Aku mengangguk cepat, salah satu pekerja dengan wajah asing-- mungkin afrika karena berkulit hitam dengan bahasa arab fasih memanggilku. Langkahku tergesa menutupi pintu, hampir tersandung sebelum kembali menegakkan tubuh. "Cepat!" Aku mengangguk, kembali berjalan dan mengikutinya ke dapur.
Banyak sekali yang sibuk, suara alat masak silih berganti, suara pisau memotong, air mengalir, api yang menyala pun dentingan piring dan gelas. Orang-orang begitu sibuk, aku meyakinkan diri mengangguk. Melihat ke arah chef yang memimpin para pekerja, wanita bertubuh tinggi menepuk tangan, semua orang menatapnya bersamaan.
"Menu makan siang hari ini adalah daging panggang, tabbouleh, parata juga hidangan penutup!"
"Baik!"
Aku menatap sekitarku dan wanita yang memanggilku tadi menyuruhku mendekat dengan melambaikan tangan. Dia menunjuk sayur-sayuran yang perlu dipotong, aku mengangguk, segera melakukannya sesuai instruksi. "Kita akan membuat tabbouleh, ini adalah makanan khas arab yang sering menjadi menu pendamping berupa sayur-sayuran." Aku masih terbengong-bengong ketika dia menjelaskan, bahasa asingku belum lancar.
Aku menatap timun, parsley, tomat, bawang bombai, zaitun pun bahan lainnya. Ini benar-benar makanan khas timur tengah. Cekatan tanganku terampil memotong timun juga bahan lainnya, ini seperti salad, berbeda seperti Indonesia sayurannya ditumis. Semua bahan terpotong sayuran dimasukkan dalam mangkuk besar lantas dicampurkan dengan minyak zaitun, perasan lemon, lada juga garam dan diadukan merata.
Aku mengenakan sarung tangan plastik, memakai apron, ada pendingin di dalam dapur membuat cuaca tak begitu mengganggu. Tanganku mengaduk sayuran, aku melirik dan mengambil tempat yang pas untuk sayuran ini, lantas memasukkannya pada mangkuk, merapikan hidangan juga beberapa penghias hidangan selesai.
Aku tersenyum, melakukan pekerjaan baik. Aku bisa merasakan seluruh tubuhku rileks, walau begitu kembali murung, aku melakukan ini dengan baik, tapi hatiku tak hentinya memintaku kembali.
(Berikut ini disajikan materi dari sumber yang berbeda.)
-- ==== Sys2Proof/Certificates/Slice0/Obligations.lean ====
section
/-! DEFINITION. The statements for the provers. `x.toInt` is a word read as two's complement, `x.toNat` the same
word unsigned, `0#1 ++ v` the result word of a command that returns `v` (R94), `0x1FFFF#17` NOT_READY.

Every statement about an operation gives the whole next state, so what it does not write is unchanged. A command
is accepted only while `SYS.CSEQ = 0` (R218), so the command statements say `if s.cseq ≠ 0 then s else …`. -/

open Sys2Proof Sys2Proof.Machine Sys2Proof.Safety

/-! ### Terms of the statements -/

/-- How many of OPA, OPB, OPC an operation reads (column "operands" of R96). -/
def Sys2Proof.Statements.operandCount : Instr → Nat
  | .ewUpdate _ _ _ _ _ => 3
  | .ewInit _ _ _ _ => 2
  | .lockStep _ _ | .ewReset _ _ | .evAdc _ | .evRise _ _ | .evFall _ _ => 1
  | .nop | .cycle | .ustep | .adcStart _ | .adcRead _ | .capStart _ | .capStop _ | .capRead _
  | .ldband _ | .dcdStep _ _ | .cond _ | .plim _ | .outg _ | .chan _ | .evPin _ _ => 0

/-- The control-cycle sequence of R219: the operation micro-step `n` performs. -/
def Sys2Proof.Statements.controlCycle : Nat → Option Instr
  | 1 => some (.ldband .bandSelect1)
  | 2 => some (.ldband .bandSelect2)
  | 3 => some (.ldband .powerLimit)
  | 4 => some (.chan .ch0)
  | 5 => some (.chan .ch1)
  | 6 => some (.adcStart false)
  | 7 => some (.capStart .ch0)
  | 8 => some (.capStart .ch1)
  | _ => none

/-- A restart followed by `n` conversion-complete events with the raw results `raw 0`, `raw 1`, … -/
def Sys2Proof.Statements.batch (force : Bool) (raw : Nat → Word) (n : Nat) : List Instr :=
  .adcStart force :: (List.range n).map fun j => .evAdc (raw j)

/-- The event groups of R69: EV_ADC, the edges of channel 0, the edges of channel 1, EV_PIN. -/
def Sys2Proof.Statements.eventGroup : Instr → Option Nat
  | .evAdc _ => some 0
  | .evRise .ch0 _ | .evFall .ch0 _ => some 1
  | .evRise .ch1 _ | .evFall .ch1 _ => some 2
  | .evPin _ _ => some 3
  | _ => none

/-- The sum of the four cells of a column of the grid. -/
def Sys2Proof.Statements.columnSum (g : Grid) (c : Nat) : Nat :=
  (g.read 0 c).toNat + (g.read 1 c).toNat + (g.read 2 c).toNat + (g.read 3 c).toNat

/-! ### Encoding -/

/-- R96, R97, R101: the encoding of every operation, every operand at every value, decodes to it. -/
def Obligations.DecodeEncodeRoundTrip : Prop :=
  ∀ i : Instr, decode (encode i) = .ok i

/-- R91, R92, R96: a word that decodes is the word of the operation it decodes to, the operands the operation reads
are the ones presented, and the others are encoded 0. -/
def Obligations.DecodedWordIsTheEncodedWord : Prop :=
  ∀ (w : OpWord) (i : Instr), decode w = .ok i →
    encodeCw i = w.cw ∧
    encodeOpa i = (if 1 ≤ Statements.operandCount i then w.opa else 0) ∧
    encodeOpb i = (if 2 ≤ Statements.operandCount i then w.opb else 0) ∧
    encodeOpc i = (if 3 ≤ Statements.operandCount i then w.opc else 0)

/-- R97, R98, R99: the decoder accepts exactly the words that select a row of R96 with a selector legal there, and
rejects for their selector exactly the words that select a row with a selector not legal there; all others match no
row and are rejected for another reason. -/
def Obligations.DecodeAcceptsExactlyTheLegalWords : Prop :=
  ∀ w : OpWord,
    ((∃ i, decode w = .ok i) ↔
      ∃ r ∈ opcodeTable, w.cw &&& r.mask = r.pattern ∧ (w.cw.toNat / 4) % 4 ∈ r.sels) ∧
    (decode w = .error .illegalSelector ↔
      ∃ r ∈ opcodeTable, w.cw &&& r.mask = r.pattern ∧ (w.cw.toNat / 4) % 4 ∉ r.sels)

/-- R97: the rows of R96 are pairwise disjoint, so at most one matches a word. -/
def Obligations.OpcodeRowsAreDisjoint : Prop :=
  opcodeTable.Pairwise fun r r' => ∀ w : Word, ¬ (w &&& r.mask = r.pattern ∧ w &&& r'.mask = r'.pattern)

/-- R90, R96: every operation's word selects the row of its mnemonic, with a legal selector, and belongs to the
port that accepts the operation. -/
def Obligations.EveryOperationHasItsRowAndPort : Prop :=
  ∀ i : Instr, (∃ r ∈ opcodeTable, r.mnemonic = i.mnemonic ∧ encodeCw i &&& r.mask = r.pattern ∧
      (encodeCw i).toNat / 4 % 4 ∈ r.sels) ∧
    portAcceptsUnit i.port (encodeCw i) = true

/-- R96: words written out from the table decode to the operations they stand for. -/
def Obligations.SampleWordsDecode : Prop :=
  decode ⟨0x0100, 0, 0, 0⟩ = .ok .cycle ∧
  decode ⟨0x1001, 0, 0, 0⟩ = .ok (.adcStart true) ∧
  decode ⟨0x1108, 0, 0, 0⟩ = .ok (.adcRead .powerLimit) ∧
  decode ⟨0x2204, 0, 0, 0⟩ = .ok (.capRead .ch1) ∧
  decode ⟨0x3205, 0, 0, 0⟩ = .ok (.dcdStep .ch1 true) ∧
  decode ⟨0x4205, 500, 10, 100⟩ = .ok (.ewUpdate .ch1 true 500 10 100) ∧
  decode ⟨0xE104, 65000, 0, 0⟩ = .ok (.evRise .ch1 65000) ∧
  decode ⟨0x110C, 0, 0, 0⟩ = .error .illegalSelector ∧
  decode ⟨0x4101, 0, 0, 0⟩ = .error .illegalFlag ∧
  decode ⟨0x1002, 0, 0, 0⟩ = .error .reservedZ0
Aku menahan diri untuk tidak memikirkan hal buruk, aku masih harus bekerja.
Para pelayan berdatangan, membawa sajian yang sudah disiapkan oleh juru masak. "Masyaallah... kau terampil sekali," puji wanita berkulit gelap, dia tersenyum lebar membuatnya terlihat manis. "Namaku Taheren, kau?" Tatapanku masih kosong seperti kemarin, aku masih tak memiliki keberanian atau bicara dengan orang lain jika tak penting, terlebih menggunakan bahasa asing.
Tapi, dia baik dan menyapaku. Aku menunduk memaksakan untuk tersenyum. "Na- namaku Lilis..."
"Apa?"
"Lilis."
"Lilis?"
"Benar."
Taheren mengangguk-angguk, bersamaku mengangkat peralatan kotor untuk dibersihkan, pandanganku kosong, setiap gerakanku seperti robot. Aku mengerjakan pekerjaanku dengan baik, sungguh. Akan tetapi semua hatiku tertinggal di rumah, bersama anak-anakku tercinta.
Aku merindukan mereka.
.
.
.
8 November 1989, Arab Saudi
"Kau dipanggil majikan."
"Baiklah, aku segera datang."
Aku bergegas bangkit, mengenakan kerudung juga cadar sebelum melangkah menuju ruangan majikan wanita. Masih seperti semula aku datang, kemewahan yang ada di mari begitu indah dan memukau mata, mulai dekorasi emas, bingkai-bingkai potret raja, juga marmer putih yang menghias lantai. Di atas langi-langit ruangan terdapat mozaik berukir indah.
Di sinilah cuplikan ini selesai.